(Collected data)

theorem State.restoreFails_kept {s₀ s : State} {c : CtxId} {q : Req} {st : CtxSt} {code : Nat} (kp : Kept s₀ s) :
    Kept s₀ (State.restoreFails s c q st code) := by
  unfold State.restoreFails
  repeat' first
    | (with_reducible first | assumption | refine kept_ite ?_ ?_ | refine kept_foldl ?_ ?_ | intro _ _ _)
    | (with_reducible first | intro _ | refine State.updWing_kept ?_ | refine State.updCtx_kept ?_)
    | (with_reducible first | refine State.reply_kept ?_ | refine State.preempted_kept ?_)
    | dsimp only
    | (with_reducible first | refine Kept.upd ?_)

theorem State.restoreMemory_kept {u s : State} {c : CtxId} {ws stale : List WingId} {rooms : List (RoomId × Room)} {base : Dva}
    {ranges : List (Nat × Nat)} (kp : Kept u s) : Kept u (State.restoreMemory s c ws stale rooms base ranges).1 := by
  unfold State.restoreMemory
  refine thenPart_kept (State.recopySets_kept (kept_foldl (fun _ _ h => State.freeWing_kept h) kp)) fun t k => ?_
  refine thenPart_kept (kept_foldl_fst (fun _ _ h => thenPart_kept h fun _ h => State.reloadSlots_kept h) k) fun t k => ?_
  exact State.copyRanges_kept k

theorem State.restoreParts_kept {u s : State} {c : CtxId} {again : Bool} {y : Copy} (kp : Kept u s) :
    Kept u (State.restoreParts s c again y).1 := by
  unfold State.restoreParts
  extract_lets x rooms ranges base
  split
  · exact kp
  · refine thenPart_kept (State.restoreMemory_kept kp) fun t k => ?_
    dsimp only
    exact State.finishRestore_kept k

theorem State.restoreSteps_kept {u s : State} {c : CtxId} {st : CtxSt} (kp : Kept u s) :
    Kept u (State.restoreSteps s c st).1 :=
  withRead_kept kp fun _ => State.restoreParts_kept kp

theorem execRestoreCopyDone_kept {s : State} {c : CtxId} {code : Byte} : OKept s (execRestoreCopyDone c code s) := by
  unfold execRestoreCopyDone
  refine OKept.next ?_
  have kp := Kept.refl s
  split
  · exact kp
  · rename_i st _
    refine kept_ite (State.restoreFails_kept kp) ?_
    have k := State.restoreSteps_kept (c := c) (st := st) kp
    generalize s.restoreSteps c st = r at k
    rcases r with ⟨t, _ | e⟩
    · exact State.reply_kept k
    · exact State.restoreFails_kept k

end Sys2Proof.Machine
end

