/-! ## A small running device -/

/-- The device in RUNNING with nothing loaded, no clock lost and no reset held. -/
def up : State := { State.reset with devSt := .running, romWait := .none, pwrOk := true, rst := {} }

def fi0 : Firing := { slot := 0, set := 0, index := 0 }

/-- A Room in RUN with a firing in flight. -/
def room0 : Room := { runst := .run, firings := [fi0] }

/-- Slot 0 of Room 0: a header of LENGTH 80 with OUT0 enabled, and one word. -/
def image (w : Nat) : Memory :=
  memWrites (memWrites (memWrites [] (slotKey 0 0 4) (natLe 2 80)) (slotKey 0 0 17) [0x40]) (slotKey 0 0 64) (natLe 16 w)

/-- Room 0 is about to issue word `w`; G1 holds `g`. -/
def vecRun (w : Nat) (g : W32 := 0) : State :=
  { up with mem := image w, rooms := [(0, { room0 with ve := { g := [(1, g)] } })] }

/-- A vector word of opcode, SUB, FMT, SPACE, IMM and shape word. -/
def vword (op : Nat) (sub fmt space imm shape : Nat := 0) : Nat :=
  op + sub * 2 ^ 37 + fmt * 2 ^ 32 + space * 2 ^ 50 + imm * 2 ^ 64 + shape * 2 ^ 96

/-- Shape word: one row of 64 elements, stride 16 units, rows of FP32 to space 0. -/
def shape1 : Nat := 16 * 2 ^ 11

def vecReady (s : State) (r : RoomId) (op w : Nat) (fi : Firing) : Bool :=
  s.seqWord r == some (w, fi) && wOp w == op && (vecRegs w).all (fun n => !(s.pendingRegs r).contains n) && !vecBad w

theorem vecReady_iff {s : State} {r : RoomId} {op w : Nat} {fi : Firing} :
    VecReady s r op w fi ↔ vecReady s r op w fi = true := by
  simp only [vecReady, Bool.and_eq_true, beq_iff_eq, List.all_eq_true, Bool.not_eq_true', List.contains_eq_mem,
    decide_eq_false_iff_not]
  exact ⟨fun h => ⟨⟨⟨h.1, h.2⟩, h.3⟩, h.4⟩, fun h => ⟨h.1.1.1, h.1.1.2, h.1.2, h.2⟩⟩

/-! ## Letterbox commands -/

/-- A request of opcode and context with payload fields (byte, bytes, value) and PLEN 240. -/
def reqOf (lbx op ctx : Nat) (fields : List (Nat × Nat × Nat)) : Req :=
  { lbx, entry := BitVec.ofNat 2048 (leNat (layout 256 ([(0, 2, op), (2, 1, ctx), (4, 1, 240), (8, 8, 77)] ++ fields))) }

/-- The Letterbox of the request is ready, greeted, and has taken it. -/
def asked (s : State) (q : Req) : State := s.updLbx q.lbx fun b => { b with enable := true, ready := true, hello := true, taken := [q] }

theorem accepted_iff {s : State} {q : Req} {op : Nat} {f : List (Nat × Nat × Nat)} {b : List (Nat × Bool)} :
    Accepted s q op f b ↔ ((s.lbxSettle q.lbx).lbx q.lbx).taken.head? = some q ∧ ((s.lbxSettle q.lbx).lbx q.lbx).busy = false ∧
      reqOp q = op ∧ s.serves = true ∧ (s.begun q).frameRefusal q op = none ∧ payloadBad q f b = none :=
  ⟨fun h => ⟨h.1.1, h.1.2, h.1.3, h.1.4, h.2, h.3⟩, fun h => ⟨⟨h.1, h.2.1, h.2.2.1, h.2.2.2.1⟩, h.2.2.2.2.1, h.2.2.2.2.2⟩⟩

/-! ## Vector words: every opcode is ready somewhere, with the conditions its clauses name -/

/-- Words of VecFp32, VecFp64, VecInt32, VecWhole, VecReduce and VecScalarWords, with every SUB their clauses tell apart. -/
def plainWords : List Nat :=
  [vword 0x30, vword 0x31, vword 0x32, vword 0x33, vword 0x34, vword 0x35, vword 0x36, vword 0x37, vword 0x3A, vword 0x3B,
   vword 0x3C, vword 0x3C 7, vword 0x3D, vword 0x3D 2] ++
  [vword 0x40, vword 0x41, vword 0x42, vword 0x43, vword 0x44, vword 0x45, vword 0x47, vword 0x48, vword 0x49, vword 0x4A,
   vword 0x4B 0, vword 0x4B 1] ++
  [vword 0x50, vword 0x51, vword 0x52, vword 0x53, vword 0x54, vword 0x55, vword 0x56, vword 0x57, vword 0x58, vword 0x59,
   vword 0x5A 0, vword 0x5A 1, vword 0x5D, vword 0x64, vword 0x63, vword 0x3F 0, vword 0x3F 1, vword 0x3F 2,
   vword 0x3E 0, vword 0x3E 1, vword 0x3E 2 0x0A, vword 0x3E 2 0x04] ++
  [vword 0x39, vword 0x5C, vword 0x38, vword 0x46, vword 0x5B 4, vword 0x5E 0, vword 0x5E 1, vword 0x5E 2, vword 0x5E 3,
   vword 0x5E 4, vword 0x5E 5, vword 0x5E 6, vword 0x5E 7] ++
  [vword 0x60 3, vword 0x60 0, vword 0x60 4, vword 0x60 5, vword 0x61, vword 0x62 0, vword 0x6C 0 0x0C, vword 0x6C 1 0x0D] ++
  [vword 0x18, vword 0x19, vword 0x1A, vword 0x1B, vword 0x1C, vword 0x1D, vword 0x69 (shape := 0), vword 0x6A (shape := 0)]

theorem witness_plainWords : ∀ w ∈ plainWords, VecReady (vecRun w) 0 (wOp w) w fi0 := by
  simp only [vecReady_iff]
  decide +kernel

/-- The condition of the two clauses of VCVT: an MX format under SUB 2, and none. -/
theorem witness_vcvt : fmtIsMx (wFmt (vword 0x3E 2 0x04)) = true ∧ fmtIsMx (wFmt (vword 0x3E 2 0x0A)) = false := by decide +kernel

/-- SLD: the address 4 bytes below the end of the Shelf. -/
theorem witness_sld :
    let w := vword 0x1E (imm := 2 ^ 20 - 4)
    let s := vecRun w
    VecReady s 0 0x1E w fi0 ∧ ((s.room 0).gReg (wGB w) + wImm w) % 2 ^ 32 % 4 = 0 ∧
      s.spaceBad 0 (wSpace w) (((s.room 0).gReg (wGB w) + wImm w) % 2 ^ 32) 4 = none := by
  simp only [vecReady_iff]
  decide +kernel

/-- Tiles: one row, whole columns or one sum a row. -/
theorem witness_tiles : ∀ w ∈ [vword 0x66 0 0x0C (shape := shape1), vword 0x66 3 0x0A (shape := shape1 + 2 ^ 10),
      vword 0x68 0 0x0C (shape := shape1), vword 0x68 1 0x0A 0 0 (shape1 + 2 ^ 6) + 4 * 2 ^ 23,
      vword 0x65 0 0x0C (shape := shape1 + 0x0C * 2 ^ 23), vword 0x65 6 0x0A (shape := shape1 + 2 ^ 10 + 0x0B * 2 ^ 23)],
    VecReady (vecRun w) 0 (wOp w) w fi0 ∧ ((vecRun w).tileBad 0 w).isNone = true ∧
      ∀ i < shRows w, (writeBad ((vecRun w).header 0 0) (shDspace w) (tileDst ((vecRun w).room 0) w + i * 1024)
        (tileRowBytes (shDfmt w) w)).isNone = true := by
  simp only [vecReady_iff]
  decide +kernel

/-- VLD and VST of FP32, FP64 and an MX format at the end of the Shelf; VGATHER and VSCATTER of an address in the Shelf and of
one outside. -/
theorem witness_loads : ∀ w ∈ [vword 0x20 0 0x0C 0 (2 ^ 20 - 256), vword 0x20 0 0x0D 0 (2 ^ 20 - 512), vword 0x20 1 0x04 0 0,
      vword 0x21 0 0x0C 0 (2 ^ 20 - 256), vword 0x21 0 0x0D 0 (2 ^ 20 - 512), vword 0x21 0 0x04 0 0],
    let s := vecRun w
    let x := s.room 0
    VecReady s 0 (wOp w) w fi0 ∧ vAddr x w % vAlign (fmtBits (wFmt w)) = 0 ∧
      (s.spaceBad 0 (wSpace w) (vAddr x w) (vSize w)).isNone = true ∧ (s.spaceBad 0 (wSpace w) (vScaleAddr x w) 2).isNone = true ∧
      (writeBad (s.header 0 0) (wSpace w) (vAddr x w) (vSize w)).isNone = true ∧
      (writeBad (s.header 0 0) (wSpace w) (vScaleAddr x w) 2).isNone = true := by
  simp only [vecReady_iff]
  decide +kernel

theorem witness_gather : ∀ w ∈ [vword 0x22 + 2 ^ 40, vword 0x23 + 2 ^ 40], ∀ g ∈ [0, 2 ^ 20 - 4, 2 ^ 20],
    let s := vecRun w (BitVec.ofNat 32 g)
    VecReady s 0 (wOp w) w fi0 ∧ ∀ i < 64,
      (indexed 0 ((s.room 0).gReg (wGA w)) ((s.room 0).lane (wVB w) i) 4 4).all
        (fun a => (s.spaceBad 0 0 a 4).isNone && (writeBad (s.header 0 0) 0 a 4).isNone) = true := by
  simp only [vecReady_iff]
  decide +kernel

/-- Memory of these states is canonical, as the statements about stores ask. -/
theorem witness_canonical : memWf (image (vword 0x21)) = true := by decide +kernel

/-- VSTAT in the last 64 bytes of the Shelf, VCOMPRESS to the last bytes, VTOKEN and VENDM of the enabled entry, VSLICE. -/
theorem witness_stores :
    (let w := vword 0x17 (imm := 2 ^ 20 - 64)
     let a := (((vecRun w).room 0).gReg (wGA w) + wImm w) % 2 ^ 32
     VecReady (vecRun w) 0 0x17 w fi0 ∧ a % 64 = 0 ∧ inSpace 0 a 64 = true) ∧
    (let w := vword 0x62 1 + 2 ^ 40
     let a := ((vecRun w (2 ^ 20 - 256)).room 0).gReg (wGA w)
     VecReady (vecRun w (2 ^ 20 - 256)) 0 0x62 w fi0 ∧ a % 4 = 0 ∧
       (writeBad ((vecRun w (2 ^ 20 - 256)).header 0 0) (wSpace w) a (4 * 64)).isNone = true) ∧
    (∀ w ∈ [vword 0x26, vword 0x27], VecReady (vecRun w) 0 (wOp w) w fi0 ∧
      (writeBad ((vecRun w).header 0 0) 3 ((((vecRun w).room 0).gReg (wGB w) + wImm w) % 2 ^ 32) 64).isNone = true) ∧
    (let w := vword 0x6D (imm := 64) + 2 ^ 40
     VecReady (vecRun w) 0 0x6D w fi0 ∧ ∀ p < 7, inSpace 0 ((((vecRun w).room 0).gReg (wGA w) + p * wImm w) % 2 ^ 32) 64 = true) := by
  simp only [vecReady_iff]
  decide +kernel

- [PROBLEM DETAILS]: The lines from the start of the entries above through the line containing "refine State.updCtx_kept ?_)" are the ones to return, please; copy them exactly and include both ends.

- [TASK OUTPUT]:
theorem State.restoreFails_kept {s₀ s : State} {c : CtxId} {q : Req} {st : CtxSt} {code : Nat} (kp : Kept s₀ s) :
    Kept s₀ (State.restoreFails s c q st code) := by
  unfold State.restoreFails
  repeat' first
    | (with_reducible first | assumption | refine kept_ite ?_ ?_ | refine kept_foldl ?_ ?_ | intro _ _ _)
    | (with_reducible first | intro _ | refine State.updWing_kept ?_ | refine State.updCtx_kept ?_)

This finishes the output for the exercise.